Сестры взялись за руки. Молча смотрели одна на другую. Склонили головы, прижались лбами и недвижно застыли, закрыв глаза. Это было продолжением таинства, освещавшего их пребывание на земле, любовь, невысказанность, обреченность расстаться и больше никогда не увидеться. Упокоиться на разных половинах Земли, так и не сказав друг другу самое важное, сердечное, невыразимое. Над их седыми головами горело табло, оповещавшее о самолетных рейсах, туманился потолок аэровокзала, а выше, в бескрайней Вселенной, реяли светила, неслись метеориты, загорались и гасли солнца. Присутствовал безымянный Бог, наблюдавший их прощание.
Тася подхватила чемоданы и сумки, неловко потащила сквозь ограду. Исчезла в толпе. Еще раз, издалека, оглянулась, отыскивая их глазами. Вера что есть силы махала, но сестра не видела, и ее унесло с толпой.
Возвращались обратно на «Строптивой Мариетте». Тетя Вера окаменела рядом на сиденье, словно он вез статую.
35
Ноябрь начинался чудесными морозными днями, когда в синеве сверкало холодное солнце, сквозили пустые вершины бульваров, замерзшие лужи были длинные, стальные, с пузырями застывшего воздуха, провода блестели как стеклянные, упавший снег со следами собак и ворон не таял. Москва казалась перламутровой, и ее хотелось рисовать розовыми, голубыми, нежно-зелеными красками.

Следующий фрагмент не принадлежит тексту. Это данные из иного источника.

/-! ## Witnesses: Relud -/

theorem witness_scalar_issue : ∀ l ∈ [1, 2, 3, 4, 5, 6, 8, 10, 12, 14, 24, 48],
    fast.issues (.mk1 [resS 31, resS 0, resM 7, resV 31, resX 3] [resS 31] l) = true := by decide +kernel
theorem witness_long_issue : ∀ i ∈ [Imm.short 0xFFFF, .long 0xFFFFFFFF], ∀ l ∈ [0, 1, 3],
    fast.issues ⟨[resS 31, resS 0], [resS 31], l, immSize i, 0, 0⟩ = true := by decide +kernel
theorem witness_branches :
    decide ((fast.setS 1 5).sreg 1 = fast.sreg 0) = false ∧ decide (fast.sreg 1 = fast.sreg 0) = true
    ∧ ∀ l ∈ [(⟨0, 99, 2⟩ : LoopLevel), ⟨0, 0, 2⟩],
        { fast with spin := { fast.spin with loops := [l] } }.issues ⟨[resS 1, resS 0], [], 0, 1, 0, 0⟩ = true := by decide +kernel
theorem witness_loop : fast.issues (.mk1 [resS 1] [] 1) = true ∧ (1 : BitVec 16) ≠ 0 ∧ fast.spin.loops.length < 4
    ∧ (fast.setS 1 3).sreg 1 ≠ 0 ∧ fast.sreg 1 = 0 ∧ ∀ l ∈ fast.spin.loops.head?, l.stop ≠ fast.spin.pc := by
  decide +kernel
theorem witness_waitcyc :
    fast.issues ⟨[resS 1], [], 1, immSize (.short 1599), (fast.sreg 1 + immSigned (.short 1599)).toNat, 0⟩ = true := by
  decide +kernel
theorem witness_secend : fast.issues (.mk1 (fast.spin.ready.map (·.1)) [] 0) = true ∧ fast.spin.stopPend = false
    ∧ fast.inFast = true ∧ fast.memi.upsets = [] ∧ est.issues (.mk1 (est.spin.ready.map (·.1)) [] 0) = true ∧ est.inFast = false := by decide +kernel
theorem witness_time_reads : loose.flag F.SPN_CTRL_det_enforce = false ∧ loose.issues (.mk1 [] [resS 1] 4) = true
    ∧ loose.issues ⟨[], [resS 1], 4, 1, loose.readable false true, 0⟩ = true
    ∧ loose.poisoned (frameAddr loose.cycle + 0x10) = false
    ∧ loose.upsetsIn (frameAddr loose.cycle + 0x10) 4 = [] := by decide +kernel
theorem witness_scalar_memory : scalarAddr (fast.sreg 1 + immSigned (.long 0xFFFFC)) < 0x100000
    ∧ fast.laneOn (scalarAddr (fast.sreg 1 + immSigned (.long 0xFFFFC)) / 0x2000) = true
    ∧ (fast.set (pdField .spin1) 0).laneOn (scalarAddr (fast.sreg 1 + immSigned (.long 0xFFFFC)) / 0x2000) = false
    ∧ fast.poisoned (laneMemBase + scalarAddr (fast.sreg 1 + immSigned (.long 0xFFFFC))) = false
    ∧ scalarAddr (fast.sreg 1 + immSigned (.long 0xFFFC)) < 0x10000
    ∧ fast.anyPoison (fast.bankBase + scalarAddr (fast.sreg 1 + immSigned (.long 0xFFFC))) 4 = false
    ∧ fast.upsetsIn (laneMemBase + scalarAddr (fast.sreg 1 + immSigned (.long 0xFFFFC))) 4 = []
    ∧ fast.upsetsIn (fast.bankBase + scalarAddr (fast.sreg 1 + immSigned (.long 0xFFFC))) 4 = []
    ∧ fast.pair.resync = none := by decide +kernel
/-- The last word of lane memory is poisoned. -/
def tainted : Mach := { fast with memi := { fast.memi with poison := [laneMemBase + 0xFFFF8] } }
theorem witness_poisoned_load : tainted.issues ⟨[resS 1], [resS 2], 3, 2, 0, 0⟩ = true
    ∧ tainted.poisoned (laneMemBase + scalarAddr (tainted.sreg 1 + immSigned (.long 0xFFFFC))) = true
    ∧ tainted.laneOn (scalarAddr (tainted.sreg 1 + immSigned (.long 0xFFFFC)) / 0x2000) = true ∧ tainted.memi.upsets = [] := by
  decide +kernel
theorem witness_vector_memory : fast.memi.clean = true
    ∧ vectorAddr ((fast.setS 1 0x1FE0).sreg 1 + 32 * (0 : BitVec 8).setWidth 32) + 32 ≤ 0x2000
    ∧ vectorAddr ((fast.setS 1 0xFFE0).sreg 1 + 32 * (0 : BitVec 8).setWidth 32) + 32 ≤ 0x10000
    ∧ ((fast.setS 2 0x1E0).sreg 2).toNat % 32 = 0
    ∧ vectorAddr (fast.sreg 1 + 32 * (0 : BitVec 8).setWidth 32) + 127 * ((fast.setS 2 0x1E0).sreg 2).toNat + 32 ≤ 0x10000 := by
  decide +kernel
theorem witness_frame_loads : (∀ prev ∈ [true, false], loose.frameEarly prev false = false ∧
      loose.issues ⟨[resM 1], [resV 1], 6, 1, loose.readable prev false, 0⟩ = true ∧
      ∀ o ∈ [(0 : BitVec 13), 0x7C, 0x80, 0x11FC], o.toNat < 0x1200 ∧ loose.frameEarly prev (decide (o.toNat < 0x80)) = false
        ∧ loose.issues ⟨[], [resS 1], 4, 1, loose.readable prev (decide (o.toNat < 0x80)), 0⟩ = true
        ∧ loose.issues ⟨[], [resV 1], 5, 1, loose.readable prev (decide (o.toNat < 0x80)), 0⟩ = true) := by decide +kernel
/-- Lanes and rows at the largest value, with the overflow trap on. -/
def loud : Mach :=
  { fast.on F.SPN_CTRL_ovf_trap with
    spin := { fast.spin with v := fast.spin.v.set 1 (Vector.replicate 128 ⟨Vector.replicate 8 0x7FFFFF, 127⟩)
                             mx := fast.spin.mx.set 1 (Vector.replicate 128 (Vector.replicate 8
                               ⟨Vector.replicate 8 0x7FFFFF, 127⟩)) } }
theorem witness_no_overflow_trap : fast.flag F.SPN_CTRL_ovf_trap = false ∧ fast.get F.SPN_TRAP_cause = 0 := by decide +kernel
theorem witness_overflow_trap : loud.issues (.mk1 [resV 1, resV 1, resM 0] [resV 2] 3) = true
    ∧ loud.flag F.SPN_CTRL_ovf_trap = true ∧ loud.laneOn 5 = true ∧ loud.get F.SPN_TRAP_cause = 0
    ∧ (writeArith (loud.mreg 0 5) (loud.vreg 2 5) fun j =>
        (((loud.vreg 1 5).val j).add ((loud.vreg 1 5).val j), LaneFlags.none)).2.ovf = true := by decide +kernel
theorem witness_overflow_trap_rows : loud.issues (.mk1 [resV 1, resV 1, resM 0, resX 1] [resX 1] 10) = true
    ∧ (normalise ((List.range 8).map fun j => ((rowOf (loud.mxreg 1 5) 0).val j).add
        (((loud.vreg 1 5).val 0).mul ((loud.vreg 1 5).val j)))).2.ovf = true := by decide +kernel
theorem witness_hysteresis_register : fast.issues (.mk1 [resV 1, resV 30, resV (30 + 1), resM 1] [resM 2] 2) = true
    ∧ (30 : VReg) ≠ 31 := by decide +kernel
theorem witness_matrix_memory : vectorAddr ((fast.setS 1 0x1F00).sreg 1) + 256 ≤ 0x2000 := by decide +kernel
theorem witness_emit : fast.inFast = true ∧ fast.spin.emitted = false ∧ fast.spin.trim = none
    ∧ fast.issues (.mk1 [resV 1] [] 2) = true
    ∧ { fast with spin := { fast.spin with trim := some ⟨true, true, 1, 2, 3⟩ } }.issues (.mk1 [resV 1] [] 2) = true := by decide +kernel
theorem witness_inj : fast.issues (.mk1 [resS 1, resS 2] [resV 3] 24) = true ∧ scalarAddr (fast.sreg 1) + 28 ≤ 0x10000
    ∧ scalarAddr (fast.sreg 1) + 108 ≤ 0x10000 := by decide +kernel
/-- The bank in force names eight tones. -/
def tones : Mach := { fast with mem := [(bankABase + 3, 8)] }
theorem witness_multisine : 1 ≤ fieldOf (tones.bankWord (scalarAddr (tones.sreg 1))) 0 4
    ∧ fieldOf (tones.bankWord (scalarAddr (tones.sreg 1))) 0 4 ≤ 8 ∧ tones.memi.clean = true := by decide +kernel
theorem witness_skein : fast.poisoned (freeArea + (fast.sreg 1).toNat % 0x40000 / 4 * 4) = false
    ∧ fast.upsetsIn (freeArea + (fast.sreg 1).toNat % 0x40000 / 4 * 4) 4 = []
    ∧ loose.flag F.SPN_CTRL_det_enforce = false := by decide +kernel
theorem witness_traps : fast.get F.SPN_TRAP_cause = 0 ∧ fast.memi.upsets = []
    ∧ (fast.on F.SPN_CTRL_det_enforce).flag F.SPN_CTRL_det_enforce = true
    ∧ (fast.on F.SPN_CTRL_det_enforce).issues (.mk1 [] [resS 1] 4) = true
    ∧ 0x100000 ≤ scalarAddr (fast.sreg 1 + immSigned (.long 0x100000))
    ∧ 0x10000 ≤ scalarAddr (fast.sreg 1 + immSigned (.long 0x10000))
    ∧ fast.issues (.mk1 [resV 1, resV 31, resV (31 + 1), resM 1] [resM 2] 2) = true
    ∧ { fast.spin with loops := List.replicate 4 ⟨0, 99, 2⟩ }.loops.length = 4
    ∧ { fast with spin := { fast.spin with loops := List.replicate 4 ⟨0, 99, 2⟩ } }.issues (.mk1 [resS 1] [] 1) = true
    ∧ { fast with spin := { fast.spin with emitted := true } }.issues (.mk1 [resV 1] [] 2) = true := by decide +kernel
theorem witness_no_section : base.inSection = false := by decide +kernel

Коробейникову позвонил его приятель, художник Кок, творец языческих масок, символист, пребывающий среди шизофренических галлюцинаций, в которые прятался от назойливых участковых милиционеров. Те считали его трутнем и тунеядцем, желали видеть среди трудоустроенных граждан, грозили высылкой из Москвы на трудовое поселение,
- Как живешь? - услышал Коробейников смешливый, кудахтающий голосок Кока и тут же представил его золотой хохолок, круглые птичьи глаза, бегущий кадычок. - Как дела, Коробей?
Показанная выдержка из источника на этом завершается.